This evaluation was reviewed by the CDC’s National Center for Emerging and Zoonotic Infectious Diseases Institutional Review Board. Ethical approval was granted from the institutional ethics review board of the Ethiopian Public Health Institute.


Initial findings from March 2018 interviews and laboratory observations

Participants were asked questions in the following categories: personal protective equipment (PPE), cleaning procedures, carcass management, sample handling, and attitudes/behaviors towards the job. An average biosafety adherence score was calculated from each section in regards to laboratory biosafety procedures recommended in CDC guidelines. The compliance scores are as follows: PPE (87%), cleaning procedures (19%), carcass management (52%), and sample handling (71%). An average score compiled from all 4 categories from the interview portion showed that technicians were compliant with safety standards 57% of the time.

During the laboratory observation portion of the assessment, the same four categories were measured. PPE, cleaning procedures, carcass management, and sample handling category compliance scores were 89%, 48%, 74%, and 86%, respectively. An average score compiled from all 4 categories of the observation portion showed that technicians were compliant with biosafety standards 74% of the time. In both the interview and observation portions, technicians scored consistently lower in the cleaning procedures category and they excelled in the personal protective management category.
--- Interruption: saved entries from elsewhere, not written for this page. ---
/-- Engines in service: N of R269. -/
def EngSt.serves : EngSt → Bool
  | .free | .bound | .reading | .recovery => true
  | .offline | .selfTest | .gated | .faulted => false

def State.enginesServing (s : State) : Nat := ((fins 24).filter fun e => (s.eng e).st.serves).length

/-- An engine is gated, and keeps an offline mark (R39). -/
def State.gate (e : EngId) (s : State) : State :=
  let x := s.eng e
  let s := s.when x.st.serves (State.raisePool 0)
  (s.modEng e fun y => { y with st := .gated, mark := x.st == .offline || x.st == .faulted, gateDue := false, recAt := none, work := none }).modChorus
    fun c => { c with gatedOrder := e :: c.gatedOrder.filter fun f => f != e }

/-- An engine leaves the gated state: to offline with its mark, else to its self-test (R39, R282). -/
def State.ungate (e : EngId) (s : State) : State :=
  (s.modEng e fun x => { x with st := if x.mark then .offline else .selfTest, mark := false }).modChorus
    fun c => { c with gatedOrder := c.gatedOrder.filter fun f => f != e }

/-- One engine more gated: offline ones first, then the highest-numbered in service; one that holds a session when it ends. -/
def State.gateOne (s : State) : State :=
  let up := (fins 24).reverse.filter fun e => (s.eng e).st != .gated && !(s.eng e).gateDue
  match (up.find? fun e => (s.eng e).st == .offline || (s.eng e).st == .faulted).or up.head? with
  | none => s
  | some e =>
    if (s.eng e).st = .bound ∨ (s.eng e).st = .reading then s.modEng e fun x => { x with gateDue := true } else s.gate e

/-- One engine fewer gated, in the reverse order of gating. -/
def State.ungateOne (s : State) : State :=
  match (fins 24).find? fun e => (s.eng e).gateDue with
  | some e => s.modEng e fun x => { x with gateDue := false }
  | none => match s.chorus.gatedOrder with
    | e :: _ => s.ungate e
    | [] => s

/-- The engines enabled follow the limits in force (R39, R548); then the free ones are granted. -/
def State.limitEngines (s : State) : State :=
  let n := s.enabledEngines
  let up := ((fins 24).filter fun e => (s.eng e).st != .gated && !(s.eng e).gateDue).length
  let s := s.each (List.range (up - n)) fun _ s => s.gateOne
  let s := s.each (List.range (n - up)) fun _ s => s.ungateOne
  s.grant

/-- ENGINE_GATED: an engine that held a session is gated when it ends (R39). -/
def execEngineGated (e : EngId) (s : State) : Host.Outcome State Fault Refusal :=
  .next <|
    let x := s.eng e
    if x.gateDue ∧ x.st ≠ .bound ∧ x.st ≠ .reading then s.gate e else s

/-- An engine faults (R281): its session ends, the event is set and the self-test runs. -/
def State.engineFaults (e : EngId) (s : State) : State :=
  let x := s.eng e
  if x.st.serves then
    let again := match x.faultAt with
      | some t => decide (s.now ≤ t + 60 * Config.sec)
      | none => false
    let s := (s.cutSession e .selfTest).modEng e fun y => { y with faultAt := some s.now, refault := again }
    ((s.raiseEng e 4).raisePool 0).grant
  else s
In the attitudes and behaviors verbal interview portion, all three technicians reported feeling comfortable removing the head of animals submitted for rabies testing, however, when asked if they preferred sample submission of the “whole animal” or “head only” from the field, they preferred the “head only” due to limited availability of tools in the necropsy lab to easily remove the head. This was important to note because rabies diagnosis requires removal of the brainstem in animals for testing post-mortem.

Initial findings from March 2019 interviews and laboratory observations

The post-training assessment in 2019 used the same methodology as the 2018 evaluation. The compliance scores across the four categories for the interview portion of the assessment were: PPE (90%), cleaning procedures (93%), carcass management (89%), and sample handling (93%). An average score compiled from the 4 categories of the interview portion showed that technicians were compliant with biosafety standards 91% of the time. The compliance scores for the observation portion were PPE (89%), cleaning procedures (86%), carcass management (89%), and sample handling (100%). In the observation portion, technicians received the same average compliance score across all four categories (91%). Technicians had the greatest improvement in cleaning procedure compliance compared to 2018 (Table 2).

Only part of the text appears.